O carro, ao menos no que vejo por aí, é um valor inerente, e muito apreciado por todos. Daí que renunciar ao automóvel pessoal é o equivalente a dizer “eu quero é ver o oco”. E, de fato, eu cresci vendo meus pais batalhando pela obtenção e manutenção do automóvel. Eu até mesmo dirigi um pouco o fiat uno mille da minha mãe à guisa de treinamento ou apenas por diversão, ainda jovem — mas sem nunca realmente me preocupar em ter um e muito menos em tirar a habilitação. Meu primo, da mesma idade, não apenas tirou a carteira como se tornou um exímio motorista, ainda muito novo.

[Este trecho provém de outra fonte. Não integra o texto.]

/-- A binding from its 3 bytes (R213; log 14). -/
def bindingOf (k x y : Nat) : Option Binding :=
  match k with
  | 0 =>
    match sideOf y with
    | some d => if x ≤ 7 then some (.portalSide x d) else none
    | none => none
  | 1 => if x ≤ 15 && y = 0 then some (.landing x) else none
  | 2 => if x = 0 && y = 0 then some .unbound else none
  | 3 => if x ≤ 7 && y = 0 then some (.portal x) else none
  | 4 => if x ≤ 3 && y = 0 then some (.car x) else none
  | _ => none

/-- The shape of binding each node kind takes (R145). -/
def NodeKind.fits (k : NodeKind) (b : Binding) : Bool :=
  match k, b with
  | .reader, .portalSide _ _ => true
  | .reader, .landing _ => true
  | .latch, .unbound => true
  | .portalModule, .portal _ => true
  | .carPanel, .car _ => true
  | _, _ => false

/-- A line function from its 3 bytes (R213; log 19); a function that bears no portal takes 3 bytes too (log 51). -/
def functionOf (k x y : Nat) : Option LineFunction :=
  if y ≠ 0 then none
  else
    match k with
    | 0 => if x = 0 then some .generalIn else none
    | 1 => if x = 0 then some .generalOut else none
    | 2 => if x ≤ 7 then some (.strike x) else none
    | 3 => if x ≤ 7 then some (.contact x) else none
    | 4 => if x ≤ 7 then some (.exitButton x) else none
    | 5 => if x = 0 then some .fireIn else none
    | 6 => if x = 0 then some .beacon else none
    | _ => none

/-- Test a value's range: BAD_VALUE outside it. -/
def inRange {α : Type} (ok : Bool) (x : α) : Parsed α := if ok then .ok x else .error .badValue

/-- A body with no fields. -/
def parseNone (b : List Byte) : Parsed Unit :=
  if b.isEmpty then .ok () else .error .badFormat

/-- A body of one number in `width` bytes with a range. -/
def parseOne (width low high : Nat) (b : List Byte) : Parsed Nat :=
  match fields [width] b with
  | some [n] => inRange (low ≤ n && n ≤ high) n
  | _ => .error .badFormat

/-- A body of one flag. -/
def parseFlag (b : List Byte) : Parsed Bool :=
  match fields [1] b with
  | some [n] =>
    match flagOf n with
    | some f => .ok f
    | none => .error .badValue
  | _ => .error .badFormat

/-- PUT_TENANT (R13). A label count above 16 whose bytes all follow gives BAD_VALUE: R12, R209 and R213 leave
BAD_FORMAT open there (log 47). -/
def parsePutTenant (b : List Byte) : Parsed (Nat × Tenant) :=
  match fields [2, 1, 1, 1, 1] (b.take 6), b.drop 6 with
  | some [id, st, c, sh, n], label =>
    if label.length ≠ n then .error .badFormat
    else
      match statusOf st, flagOf sh with
      | some st, some sh =>
        inRange (tenantIdOk id && c ≤ 7 && n ≤ 16 &&
          label.all fun x => 0x20 ≤ x.toNat && x.toNat ≤ 0x7E) (id, ⟨st, c, sh, label⟩)
      | _, _ => .error .badValue
  | _, _ => .error .badFormat

/-- A tenant id (R14, R15). -/
def parseTenantId : List Byte → Parsed Nat := parseOne 2 1 2048

/-- PUT_CREDENTIAL (R16). -/
def parsePutCredential (b : List Byte) : Parsed (Word32 × Nat) :=
  match fields [4, 2] b with
  | some [v, t] => inRange (tenantIdOk t) (BitVec.ofNat 32 v, t)
  | _ => .error .badFormat

/-- DROP_CREDENTIAL (R17). -/
def parseValue (b : List Byte) : Parsed Word32 :=
  match fields [4] b with
  | some [v] => .ok (BitVec.ofNat 32 v)
  | _ => .error .badFormat

/-- PUT_UNIT (R18). -/
def parsePutUnit (b : List Byte) : Parsed (Nat × UnitRec) :=
  match fields [2, 1, 1, 1, 1, 2, 1] b with
  | some [u, f, g, n, c, t, o] =>
    match segOf g, flagOf o with
    | some g, some o =>
      inRange (u ≤ 4095 && f ≤ 15 && nodeIdOk n && c ≤ 15 && t ≤ 2048) (u, ⟨f, g, n, c, t, o⟩)
    | _, _ => .error .badValue
  | _ => .error .badFormat
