-- ==== Sys2Proof/Machine/Starts.lean ====
section
/-! DEFINITION. Cold start, warm restart, and the end of the integrity scan (R41, R42, R91, R116, R142, R148,
R181, R191, R197, R206). -/

namespace Sys2Proof.Machine

/-! ## What a cold start cuts off (R42; log 8) -/

/-- Contents of a keyed slot that fail the scan: a check value that is not the record's. -/
def Slot.spoil {α : Type} : Slot α → Slot α
  | .present r c => .present r (c ^^^ 1)
  | .damaged => .damaged

/-- Contents of a credential slot that fail the scan. -/
def CredSlot.spoil : CredSlot → CredSlot
  | .present v t c => .present v t (c ^^^ 1)
  | c => c

/-- A slot left by a cut-off write: its old contents, its new ones, or contents that fail the scan (R42). -/
def cutSlot {α : Type} (how : Config.CutSlot) (spoil : α → α) (t : Table α) (k : Nat) (new : Option α) :
    Table α :=
  match how with
  | .old => t
  | .new =>
    match new with
    | some x => t.put k x
    | none => t.remove k
  | .failing =>
    match new with
    | some x => t.put k (spoil x)
    | none => t.modify k spoil

/-- The slots a cut-off write leaves (R42). -/
def cutWrite (how : Config.CutSlot) (w : WriteOp) (st : Store) : Store :=
  match w with
  | .tenant id r =>
    let new : Option (Slot Tenant) := r.map fun r => .present r (tenantCheck id r)
    { st with tenants := cutSlot how Slot.spoil st.tenants id new }
  | .unit u r =>
    { st with units := cutSlot how Slot.spoil st.units u (r.map fun r => .present r (unitCheck u r)) }
  | .credential slot v r =>
    let new : Option CredSlot := r.map fun id => .present v id (credCheck v id)
    { st with creds := cutSlot how CredSlot.spoil st.creds slot new }
  | .site i v =>
    let new : Slot SiteValue := .present v (siteCheck i.key v)
    { st with site := cutSlot how Slot.spoil st.site i.key (some new) }

/-- The slots a cut-off erase leaves in its block, each as it was, erased, or failing the scan (R42). -/
def cutBlock {α : Type} (how : Nat → Config.CutSlot) (spoil : α → α) (t : TableName) (b : Nat)
    (tbl : Table α) : Table α :=
  tbl.filterMap fun e =>
    if inBlock t b e.1 then
      match how e.1 with
      | .old => some e
      | .new => none
      | .failing => some (e.1, spoil e.2)
    else some e

/-- The slots a cut-off clear leaves (R42). -/
def cutClear (how : Nat → Config.CutSlot) (c : ClearOp) (st : Store) : Store :=
  match c.table with
  | .tenant => { st with tenants := cutBlock how Slot.spoil .tenant c.block st.tenants }
  | .unit => { st with units := cutBlock how Slot.spoil .unit c.block st.units }
  | .credential => { st with creds := cutBlock how CredSlot.spoil .credential c.block st.creds }
  | .site => { st with site := cutBlock how Slot.spoil .site c.block st.site }

/-- The store of a cold start with what it cut off (R42). -/
def Store.cut (st : Store) (n : Nat) : Store :=
  let st := match st.write with
    | some w => cutWrite (Config.cutWrite n) w st
    | none => st
  match st.clear with
  | some c => cutClear (Config.cutErase n) c st
  | none => st

/-- The store enters SCANNING (R26, R41): no operation, no lookup, and the counts of R39 at 0. -/
def Store.scanning (st : Store) : Store :=
  { st with
    state := .scanning, failedWrites := 0, failedErases := 0, write := none, clear := none
    lookups := [], results := [] }

/-- The sticky flags and their records are cleared by a cold start (R31). -/
def Store.unfaulted (st : Store) : Store :=
  { st with writeFault := false, writeFaultRec := none, clearFault := false, clearFaultRec := none }

/-- The line rate code of the straps (R210, R217): HRATE0 is the lower bit. -/
def strapCode (hrate0 hrate1 : Bool) : Nat := hrate0.toNat + 2 * hrate1.toNat

/-- The pin levels as they stand. -/
def State.pins (s : State) : List Level := s.lines.list.map Line.pin

/-- COLD_START (R206, R217). -/
def execColdStart (hrate0 hrate1 : Bool) (s : State) : Answer :=
  .next <|
    State.starting s.pending (strapCode hrate0 hrate1) (s.store.cut s.freeCount).unfaulted.scanning none
      s.pins (s.freeCount + 1)

/-- WARM_RESTART (R206): the last byte of a RESTART reply has left the line. -/
def execWarmRestart (s : State) : Answer :=
  .next <|
    match s.host.replies.head?.map Reply.role with
    | some .restart =>
      State.starting s.pending s.host.rate s.store.scanning s.site.clock s.pins s.freeCount
    | _ => s

/-! ## The integrity scan (R41) -/

/-- The scan of one slot of a keyed table: a record whose check value does not match, or that has decayed,
is damaged (R41; log 9). -/
def scanSlot {α : Type} (check : α → Word16) (bad : Bool) : Slot α → Slot α
  | .present r c => if bad || c != check r then .damaged else .present r c
  | .damaged => .damaged

/-- The scan of a keyed table (R41). -/
def scanTable {α : Type} (check : Nat → α → Word16) (bad : Nat → Bool) (t : Table (Slot α)) :
    Table (Slot α) :=
  t.map fun e => (e.1, scanSlot (check e.1) (bad e.1) e.2)

/-- The scan of the credential slots, with the values met before: a value met a second time makes the later
slot keyless (R30, R41). A slot that decayed keeps the value it held: the manual does not say what value
decayed contents show (the model's choice, log 9). A keyless slot stays keyless (the model's choice, log 52). -/
def scanCreds (bad : Nat → Bool) : List Word32 → Table CredSlot → Table CredSlot
  | _, [] => []
  | seen, (k, .present v t c) :: rest =>
    if seen.contains v then (k, .keyless) :: scanCreds bad seen rest
    else
      (k, if bad k || c != credCheck v t then .damaged v else .present v t c) ::
        scanCreds bad (v :: seen) rest
  | seen, (k, .damaged v) :: rest =>
    if seen.contains v then (k, .keyless) :: scanCreds bad seen rest
    else (k, .damaged v) :: scanCreds bad (v :: seen) rest
  | seen, (k, .keyless) :: rest => (k, .keyless) :: scanCreds bad seen rest

/-- The store after the scan (R41), READY. -/
def Store.scanned (st : Store) (decayed : List SlotRef) : Store :=
  let t := scanTable tenantCheck (fun k => decayed.contains (.tenant k)) st.tenants
  let u := scanTable unitCheck (fun k => decayed.contains (.unit k)) st.units
  let c := scanCreds (fun k => decayed.contains (.credential k)) [] st.creds
  { st with
    state := .ready
    tenants := t
    units := u
    creds := c
    site := scanTable siteCheck (fun k => decayed.contains (.site (k / 64) (k % 64))) st.site
    digestT := digestOf Slot.digest t
    digestU := digestOf Slot.digest u
    digestC := digestOf CredSlot.digest c }

/-- A STORE_DAMAGE notice for a table with newly damaged slots (R41 step 3). -/
def noteDamage (t : TableName) (before after : Nat) (s : State) : State :=
  if before < after then putNotice (.storeDamage t (after - before) after) s else s

/-- The store is scanned, with the notices of the four tables in order (R41). -/
def scanStore (decayed : List SlotRef) (s : State) : State :=
  let old := s.store
  let new := old.scanned decayed
  let s := { s with store := new }
  let s := noteDamage .tenant (countDamaged old.tenants) (countDamaged new.tenants) s
  let s := noteDamage .unit (countDamaged old.units) (countDamaged new.units) s
  let s := noteDamage .credential (countCreds CredSlot.isDamaged old.creds)
    (countCreds CredSlot.isDamaged new.creds) s
  noteDamage .site (countDamaged old.site) (countDamaged new.site) s

/-! ## Every block takes its items (R8, R91, R116, R142, R148, R181, R191) -/

/-- The nodes a segment comes up with (R148). -/
def Store.startNodes (st : Store) (g : Seg) (l : Liveness) : Table Node :=
  ((List.range 62).map (· + 1)).filterMap fun n =>
    (st.nodeEntry g n).val.map fun e => (n, Node.start e l)

/-- A segment as it leaves STARTING (R148, R181). -/
def Store.startSegment (st : Store) (g : Seg) : Segment :=
  let x := st.segment g
  { Segment.blank with
    settings := x
    rateInUse := x.val.lineRate
    state := if x.val.enabled then .active else .off
    nodes := st.startNodes g (if x.val.enabled then .quiet else .unreachable)
    pollTimer := x.val.enabled }

/-- The working copy, the portals, the units, the cars and the segments take their items (R41). -/
def fillCopies (s : State) : State :=
  let st := s.store
  { s with
    site := { s.site with
      params := st.params
      classes := (List.range 8).map st.cls
      windows := (List.range 15).map fun n => st.window (n + 1) }
    portals := { s.portals with
      list := (List.range 8).map fun p => { Portal.blank with record := st.portal p } }
    units := { s.units with
      entries := st.presentUnits.map fun e => (e.1, UnitEntry.fresh e.2 0) }
    lifts := { s.lifts with
      cars := (List.range 4).map fun c => { Car.blank with record := st.car c } }
    segA := st.startSegment .a
    segB := st.startSegment .b
    segC := st.startSegment .c }

/-- The lines take up their settings, and the settled report is owed (R185, R191). -/
def startLines (s : State) : State :=
  let s := (List.range 12).foldl (fun s n => takeUpLine n (s.store.line n) s) s
  { s with lines := { s.lines with settledOwed := true } }

/-- Site Control chooses the mode by the marker (R40, R197). -/
def chooseMode (s : State) : State :=
  enterMode (if s.store.markerValid then .run else .setup) none .start s

/-- SCAN_END (R41, R197): the scan ends, every block takes its items, and the mode is chosen. `decayed` are
the slots whose stored contents no longer verify (log 9). -/
def execScanEnd (decayed : List SlotRef) (s : State) : Answer :=
  .next <|
    if s.store.state = .scanning then
      let s := startLines (fillCopies (toSite .storeReady (scanStore decayed s)))
      reportSettled (chooseMode (toBeacon (.onAlarms s.site.params.val.beaconOnAlarms) s))
    else s

end Sys2Proof.Machine
end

Com a pandemia apontando para um fim, sinto que tanto isso, como a necessidade disso, se perderam. Renunciar ao carro não é renunciar ao deslocamento, principalmente depois do advento dos aplicativos de carona; mas é sim renunciar a um objeto obscuro do desejo que pode te matar e matar outros; e é, ao menos para mim, renunciar a uma indústria de petróleo e borracha que aumenta sempre o lixo e a emissão de carbono no planeta. E se for preciso conviver com a dúvida e a admiração por quem possui um carro, por mais contraditório que isso seja, tudo bem. Eu conheço também pessoas admiráveis que nunca tiveram ou terão um carro.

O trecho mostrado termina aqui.